Nous, les héros : lecture en public
Sortir / Critique - écrit par Lilly, le 11/12/2005 (Tags : livres lecture personnage heros lecteur texte roman
Regard sur une création en cours : ce moment de lecture est un oiseau de belle augure pour le spectacle à venir...
Sur scène 8 chaises, 8 pupitres. On s'attend alors à une lecture de théâtre agréable mais conventionnelle. Des applaudissements au rythme réglé tombent du haut du gradin, puis un à un tout en récitant leur texte les comédiens descendent du gradin pour monter sur scène. Le ton est donné : cette lecture, à défaut d'être mise en scène, surprendra par sa mise en espace.
8 chaises, 8 pupitres, 8 comédiens, 8 talents aussi différents que fascinants. Par une mise en abîme critique, fine et pleine d'humour, ils incarnent une troupe de théâtre en extrême tension. Sous des airs de famille se dissimulent jalousies haineuses, rivalités dangereuses, moqueries de bas étages et hypocrisie de haut vol. Les ego se heurtent de ce trop de vie commune. Les relations se croisent et s'emmêlent, personne ne s'aime vraiment et les imbroglios s'en mêlent. Le texte de Jean-Luc Lagarce questionne les rapports humains sans pour autant porter un regard dédaigneux et sans tomber dans la pédanterie. Simple, percutant et toujours rieur, le mot aborde des thèmes aussi variés et profonds que le théâtre et l'amour, les passions en somme.
Même s'il ne s'agit « que » d'une lecture, les comédiens usent au mieux de leur talent. Un talent frais, du sang jeune, la relève tant attendue du théâtre à Grenoble. Drôles, attachants, débordants d'énergie, chacun y va de sa personne pour montrer combien est vivante la création à Grenoble, combien on peut attendre encore du théâtre aujourd'hui. Vifs et justes, ils offrent leur voix, mais aussi leur corps, quoique quasiment immobiles, à ce texte contemporain accessible et plein de ressorts. La distribution est impeccable. Les jeux sont simples, quelques chants, des jeux de pupitres, déplacements de pupitres selon les personnages en scène, mouvements assis/debout en simultané avec baisse et remontage de pupitres, des arrivées puis des départs goutte à goutte de la scène. On ne voit que des prémices de corps en mouvement finalement, dans cette première étape à la création, et pourtant la force des comédiens stimule l'imagination des spectateurs qui se laissent porter par les sons, les expressions visuelles sans autres stimuli.

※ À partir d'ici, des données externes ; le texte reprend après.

-- ==== Sys2Proof/Laws/Exec.lean ====
section
/-!
SUPPORT. Every instruction is one execute step in the frame of the cycle: the step of each, the equation that says so,
and what a completing or a faulting instruction leaves (spec/40_cycle_and_dispatch.md rules R70 to R75,
spec/60_exceptions.md rule R132).
-/

namespace Sys2Proof.Machine

/-- The execute step of an instruction (R74). -/
def effectOf : Instr → Effect
  | .cls _ => clsEffect
  | .ret _ => retEffect
  | .jp nnn => jpEffect nnn
  | .call nnn => callEffect nnn
  | .seVxKk x kk => seVxKkEffect x kk
  | .sneVxKk x kk => sneVxKkEffect x kk
  | .seVxVy x y _ => seVxVyEffect x y
  | .ldVxKk x kk => ldVxKkEffect x kk
  | .addVxKk x kk => addVxKkEffect x kk
  | .ldVxVy x y => ldVxVyEffect x y
  | .or x y => orEffect x y
  | .and x y => andEffect x y
  | .xor x y => xorEffect x y
  | .addVxVy x y => addVxVyEffect x y
  | .sub x y => subEffect x y
  | .shr x _ => shrEffect x
  | .subn x y => subnEffect x y
  | .shl x _ => shlEffect x
  | .sneVxVy x y _ => sneVxVyEffect x y
  | .ldINnn nnn => ldINnnEffect nnn
  | .jpV0 nnn => jpV0Effect nnn
  | .rnd x kk => rndEffect x kk
  | .drw x y n => drwEffect x y n
  | .skp x _ => skpEffect x
  | .sknp x _ => sknpEffect x
  | .ldVxDt x => ldVxDtEffect x
  | .ldVxK x => ldVxKEffect x
  | .ldDtVx x => ldDtVxEffect x
  | .ldStVx x => ldStVxEffect x
  | .addIVx x => addIVxEffect x
  | .ldFVx x => ldFVxEffect x
  | .ldBVx x => ldBVxEffect x
  | .ldImemVx x => ldImemVxEffect x
  | .ldVxImem x => ldVxImemEffect x
  | .nopS4 _ _ => nopEffect
  | .nopXys _ _ _ => nopEffect
  | .nopXs4 _ _ _ => nopEffect
  | .nopXs8 _ _ => nopEffect

/-- Every arm of `exec` is its execute step in the frame of the cycle. -/
theorem exec_eq (i : Instr) (s : State) : exec i s = s.runCycle (encode i) (effectOf i) := by
  cases i <;> rfl

/-- Everything `exec` can do: complete with its timer step, or latch a fault and nothing else. -/
theorem exec_cases (i : Instr) (s t : State) (h : exec i s = .next t) :
    (∃ u, effectOf i (s.latchAndAdvance (encode i)) = .ok u ∧ t = u.tickTimers) ∨
    (∃ c, effectOf i (s.latchAndAdvance (encode i)) = .error c ∧ t = s.raise c (some (encode i))) := by
  rw [exec_eq] at h
  rcases s.runCycle_cases _ _ _ h with ⟨u, h1, h2⟩ | ⟨c, h1, h2⟩
  · cases h2; exact .inl ⟨u, h1, rfl⟩
  · cases h2; exact .inr ⟨c, h1, rfl⟩

/-! ### Each execute step that can fault: when it completes and with what, when it faults -/

theorem retEffect_ok (s : State) (h : s.sp.val ≠ 0) : retEffect s = .ok { s with
    pc := s.stack[s.sp.val - 1]'(by have := s.sp.isLt; omega)
    sp := ⟨s.sp.val - 1, by have := s.sp.isLt; omega⟩ } := by
  simp only [retEffect, State.pop_ok s h]; rfl

theorem retEffect_fault (s : State) (h : s.sp.val = 0) : retEffect s = .error .stackUnderflow := by
  simp only [retEffect, State.pop_empty s h]

theorem callEffect_ok (nnn : Addr12) (s : State) (h : s.sp.val < 16) : callEffect nnn s = .ok { s with
    pc := target nnn
    stack := s.stack.set s.sp.val s.pc h
    sp := ⟨s.sp.val + 1, by omega⟩ } := by
  simp only [callEffect, State.push_ok s s.pc h]; rfl

theorem callEffect_fault (nnn : Addr12) (s : State) (h : s.sp.val = 16) :
    callEffect nnn s = .error .stackOverflow := by
  simp only [callEffect, State.push_full s s.pc h]

/-- A skip moves `pc` or nothing. -/
theorem State.skipIf_eq (s : State) (c : Bool) : s.skipIf c = { s with pc := if c then s.pc + 2 else s.pc } := by
  cases c <;> rfl

theorem seVxKkEffect_eq (x : Nibble) (kk : Byte) (s : State) :
    seVxKkEffect x kk s = .ok { s with pc := if s.reg x = kk then s.pc + 2 else s.pc } := by
  simp only [seVxKkEffect, State.skipIf_eq, decide_eq_true_eq]

theorem sneVxKkEffect_eq (x : Nibble) (kk : Byte) (s : State) :
    sneVxKkEffect x kk s = .ok { s with pc := if s.reg x ≠ kk then s.pc + 2 else s.pc } := by
  simp only [sneVxKkEffect, State.skipIf_eq, decide_eq_true_eq]

theorem seVxVyEffect_eq (x y : Nibble) (s : State) :
    seVxVyEffect x y s = .ok { s with pc := if s.reg x = s.reg y then s.pc + 2 else s.pc } := by
  simp only [seVxVyEffect, State.skipIf_eq, decide_eq_true_eq]

theorem sneVxVyEffect_eq (x y : Nibble) (s : State) :
    sneVxVyEffect x y s = .ok { s with pc := if s.reg x ≠ s.reg y then s.pc + 2 else s.pc } := by
  simp only [sneVxVyEffect, State.skipIf_eq, decide_eq_true_eq]

theorem skpEffect_ok (x : Nibble) (s : State) (h : (s.reg x).toNat < 16) :
    skpEffect x s = .ok (s.skipIf (s.keyDown ⟨(s.reg x).toNat, h⟩)) := by
  simp only [skpEffect, keyIndex_ok _ h]

theorem skpEffect_fault (x : Nibble) (s : State) (h : 16 ≤ (s.reg x).toNat) :
    skpEffect x s = .error .keyIndexOutOfRange := by
  simp only [skpEffect, keyIndex_fault _ h]

theorem sknpEffect_ok (x : Nibble) (s : State) (h : (s.reg x).toNat < 16) :
    sknpEffect x s = .ok (s.skipIf (!s.keyDown ⟨(s.reg x).toNat, h⟩)) := by
  simp only [sknpEffect, keyIndex_ok _ h]

theorem sknpEffect_fault (x : Nibble) (s : State) (h : 16 ≤ (s.reg x).toNat) :
    sknpEffect x s = .error .keyIndexOutOfRange := by
  simp only [sknpEffect, keyIndex_fault _ h]

/-- The key wait moves `pc` back or writes its register, and never faults. -/
theorem ldVxKEffect_cases (x : Nibble) (s : State) :
    (s.lowestKey = none ∧ ldVxKEffect x s = .ok (s.setPc (s.pc - 2))) ∨
    (∃ k, s.lowestKey = some k ∧ ldVxKEffect x s = .ok (s.setReg x (BitVec.ofNat 8 k.val))) := by
  cases hk : s.lowestKey with
  | none => exact .inl ⟨rfl, by simp only [ldVxKEffect, hk]⟩
  | some k => exact .inr ⟨k, rfl, by simp only [ldVxKEffect, hk]⟩

theorem ldVxImemEffect_ok (x : Nibble) (s : State) (h : s.dataAddr + x.toNat ≤ 0xFFF) :
    ldVxImemEffect x s = .ok (s.setRegsFrom0 (s.bytes s.dataAddr (x.toNat + 1))) := by
  simp only [ldVxImemEffect, State.memRead_ok s s.dataAddr (x.toNat + 1) (by omega)]

theorem ldVxImemEffect_fault (x : Nibble) (s : State) (h : 0xFFF < s.dataAddr + x.toNat) :
    ldVxImemEffect x s = .error .memReadOutOfRange := by
  simp only [ldVxImemEffect, State.memRead_fault s s.dataAddr (x.toNat + 1) (by omega) (by omega)]

theorem drwEffect_ok (x y n : Nibble) (s : State)
    (h : n.toNat = 0 ∨ s.dataAddr + n.toNat - 1 ≤ 0xFFF) :
    drwEffect x y n s =
      .ok ((s.setVideo (s.video.toggleAll (s.drawnCells x y (s.bytes s.dataAddr n.toNat)))).setReg vf
        (collisionFlag s.video (s.drawnCells x y (s.bytes s.dataAddr n.toNat)))) := by
  simp only [drwEffect, State.memRead_ok s s.dataAddr n.toNat (by omega)]

theorem drwEffect_fault (x y n : Nibble) (s : State) (h0 : 0 < n.toNat)
    (h : 0xFFF < s.dataAddr + n.toNat - 1) : drwEffect x y n s = .error .memReadOutOfRange := by
  simp only [drwEffect, State.memRead_fault s s.dataAddr n.toNat h0 (by omega)]

@[simp] theorem State.regsUpTo_length (s : State) (x : Nibble) : (s.regsUpTo x).length = x.toNat + 1 := by
  simp [State.regsUpTo]

@[simp] theorem decimalDigits_length (v : Byte) : (decimalDigits v).length = 3 := rfl

theorem ldBVxEffect_ok (x : Nibble) (s : State) (h1 : 0x050 ≤ s.dataAddr) (h2 : s.dataAddr + 2 ≤ 0xFFF) :
    ldBVxEffect x s = .ok { s with mem := s.mem.writeBytes s.dataAddr (decimalDigits (s.reg x)) } :=
  State.memWrite_ok s _ _ h1 (by rw [decimalDigits_length]; omega)

theorem ldBVxEffect_outOfRange (x : Nibble) (s : State) (h : 0xFFF < s.dataAddr + 2) :
    ldBVxEffect x s = .error .memWriteOutOfRange :=
  State.memWrite_outOfRange s _ _ (by rw [decimalDigits_length]; omega)

theorem ldBVxEffect_glyphRom (x : Nibble) (s : State) (h : s.dataAddr ≤ 0x04F) :
    ldBVxEffect x s = .error .glyphRomWrite :=
  State.memWrite_glyphRom s _ _ h (by rw [decimalDigits_length]; omega)

theorem ldImemVxEffect_ok (x : Nibble) (s : State) (h1 : 0x050 ≤ s.dataAddr) (h2 : s.dataAddr + x.toNat ≤ 0xFFF) :
    ldImemVxEffect x s = .ok { s with mem := s.mem.writeBytes s.dataAddr (s.regsUpTo x) } :=
  State.memWrite_ok s _ _ h1 (by rw [State.regsUpTo_length]; omega)

theorem ldImemVxEffect_outOfRange (x : Nibble) (s : State) (h : 0xFFF < s.dataAddr + x.toNat) :
    ldImemVxEffect x s = .error .memWriteOutOfRange :=
  State.memWrite_outOfRange s _ _ (by rw [State.regsUpTo_length]; omega)

theorem ldImemVxEffect_glyphRom (x : Nibble) (s : State) (h : s.dataAddr ≤ 0x04F) :
    ldImemVxEffect x s = .error .glyphRomWrite :=
  State.memWrite_glyphRom s _ _ h (by rw [State.regsUpTo_length]; omega)

/-! ### The same, read from a completed execute step -/

theorem retEffect_inv (s u : State) (h : retEffect s = .ok u) :
    s.sp.val ≠ 0 ∧ u = { s with
      pc := s.stack[s.sp.val - 1]'(by have := s.sp.isLt; omega)
      sp := ⟨s.sp.val - 1, by have := s.sp.isLt; omega⟩ } := by
  by_cases h0 : s.sp.val = 0
  · rw [retEffect_fault s h0] at h; cases h
  · rw [retEffect_ok s h0] at h; cases h; exact ⟨h0, rfl⟩

theorem callEffect_inv (nnn : Addr12) (s u : State) (h : callEffect nnn s = .ok u) :
    ∃ h0 : s.sp.val < 16, u = { s with
      pc := target nnn
      stack := s.stack.set s.sp.val s.pc h0
      sp := ⟨s.sp.val + 1, by omega⟩ } := by
  by_cases h0 : s.sp.val < 16
  · rw [callEffect_ok nnn s h0] at h; cases h; exact ⟨h0, rfl⟩
  · rw [callEffect_fault nnn s (by have := s.sp.isLt; omega)] at h; cases h

theorem skpEffect_inv (x : Nibble) (s u : State) (h : skpEffect x s = .ok u) :
    ∃ h0 : (s.reg x).toNat < 16, u = s.skipIf (s.keyDown ⟨(s.reg x).toNat, h0⟩) := by
  by_cases h0 : (s.reg x).toNat < 16
  · rw [skpEffect_ok x s h0] at h; cases h; exact ⟨h0, rfl⟩
  · rw [skpEffect_fault x s (by omega)] at h; cases h

theorem sknpEffect_inv (x : Nibble) (s u : State) (h : sknpEffect x s = .ok u) :
    ∃ h0 : (s.reg x).toNat < 16, u = s.skipIf (!s.keyDown ⟨(s.reg x).toNat, h0⟩) := by
  by_cases h0 : (s.reg x).toNat < 16
  · rw [sknpEffect_ok x s h0] at h; cases h; exact ⟨h0, rfl⟩
  · rw [sknpEffect_fault x s (by omega)] at h; cases h

theorem ldVxKEffect_inv (x : Nibble) (s u : State) (h : ldVxKEffect x s = .ok u) :
    (s.lowestKey = none ∧ u = s.setPc (s.pc - 2)) ∨
    (∃ k, s.lowestKey = some k ∧ u = s.setReg x (BitVec.ofNat 8 k.val)) := by
  rcases ldVxKEffect_cases x s with ⟨h1, h2⟩ | ⟨k, h1, h2⟩
  · rw [h2] at h; cases h; exact .inl ⟨h1, rfl⟩
  · rw [h2] at h; cases h; exact .inr ⟨k, h1, rfl⟩

theorem ldVxImemEffect_inv (x : Nibble) (s u : State) (h : ldVxImemEffect x s = .ok u) :
    s.dataAddr + x.toNat ≤ 0xFFF ∧ u = s.setRegsFrom0 (s.bytes s.dataAddr (x.toNat + 1)) := by
  by_cases h0 : s.dataAddr + x.toNat ≤ 0xFFF
  · rw [ldVxImemEffect_ok x s h0] at h
    exact ⟨h0, (Except.ok.inj h).symm⟩
  · rw [ldVxImemEffect_fault x s (by omega)] at h; cases h

theorem drwEffect_inv (x y n : Nibble) (s u : State) (h : drwEffect x y n s = .ok u) :
    (n.toNat = 0 ∨ s.dataAddr + n.toNat - 1 ≤ 0xFFF) ∧
    u = (s.setVideo (s.video.toggleAll (s.drawnCells x y (s.bytes s.dataAddr n.toNat)))).setReg vf
      (collisionFlag s.video (s.drawnCells x y (s.bytes s.dataAddr n.toNat))) := by
  by_cases h0 : n.toNat = 0 ∨ s.dataAddr + n.toNat - 1 ≤ 0xFFF
  · rw [drwEffect_ok x y n s h0] at h
    exact ⟨h0, (Except.ok.inj h).symm⟩
  · rw [drwEffect_fault x y n s (by omega) (by omega)] at h; cases h

/-! ### What no execute step writes -/

/-- An execute step writes none of the opcode latch, the fault latch, the inputs and the parameters (R74, R21, R24, R20,
R28). -/
theorem effectOf_frame (i : Instr) (s u : State) (h : effectOf i s = .ok u) :
    u.opcode = s.opcode ∧ u.fault = s.fault ∧ u.keypad = s.keypad ∧ u.keyInput = s.keyInput ∧
    u.params = s.params := by
  cases i <;> simp only [effectOf] at h
  case ret => obtain ⟨_, rfl⟩ := retEffect_inv _ _ h; exact ⟨rfl, rfl, rfl, rfl, rfl⟩
  case call => obtain ⟨_, rfl⟩ := callEffect_inv _ _ _ h; exact ⟨rfl, rfl, rfl, rfl, rfl⟩
  case skp => obtain ⟨_, rfl⟩ := skpEffect_inv _ _ _ h; rw [State.skipIf_eq]; exact ⟨rfl, rfl, rfl, rfl, rfl⟩
  case sknp => obtain ⟨_, rfl⟩ := sknpEffect_inv _ _ _ h; rw [State.skipIf_eq]; exact ⟨rfl, rfl, rfl, rfl, rfl⟩
  case ldVxK => rcases ldVxKEffect_inv _ _ _ h with ⟨_, rfl⟩ | ⟨_, _, rfl⟩ <;> exact ⟨rfl, rfl, rfl, rfl, rfl⟩
  case ldVxImem => obtain ⟨_, rfl⟩ := ldVxImemEffect_inv _ _ _ h; simp
  case drw => obtain ⟨_, rfl⟩ := drwEffect_inv _ _ _ _ _ h; simp
  case ldBVx => obtain ⟨_, _, rfl⟩ := State.memWrite_inv _ _ _ _ h; simp
  case ldImemVx => obtain ⟨_, _, rfl⟩ := State.memWrite_inv _ _ _ _ h; simp
  case seVxKk => cases h; rw [State.skipIf_eq]; exact ⟨rfl, rfl, rfl, rfl, rfl⟩
  case sneVxKk => cases h; rw [State.skipIf_eq]; exact ⟨rfl, rfl, rfl, rfl, rfl⟩
  case seVxVy => cases h; rw [State.skipIf_eq]; exact ⟨rfl, rfl, rfl, rfl, rfl⟩
  case sneVxVy => cases h; rw [State.skipIf_eq]; exact ⟨rfl, rfl, rfl, rfl, rfl⟩
  all_goals cases h; exact ⟨rfl, rfl, rfl, rfl, rfl⟩

end Sys2Proof.Machine
end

Le sourire aux lèvres, le coeur rassuré de voir que l'histoire théâtrale de Grenoble n'en est pas à son terme, qu'à côté des références incontournables et admirables, comme Chantal Morel dont nous avons déjà présenté le travail ici, de jeunes artistes prennent la parole. C'est avec une sincère impatience que nous attendons de pouvoir voir la création achevée, les choix de décors, de direction d'acteurs, de lumière, au Théâtre de création à Grenoble en mai 2006, sur une mise en scène de Grégory Faive, et avec 10 comédiens.
Créé il y a quelques années, L'Atelier réunit une équipe d'artistes sortis des dernières générations des classes professionnelles du Conservatoire, et envisage le théâtre comme un laboratoire de recherche. Nous souhaitons donc au collectif de trouver rapidement l'écho qu'il mérite.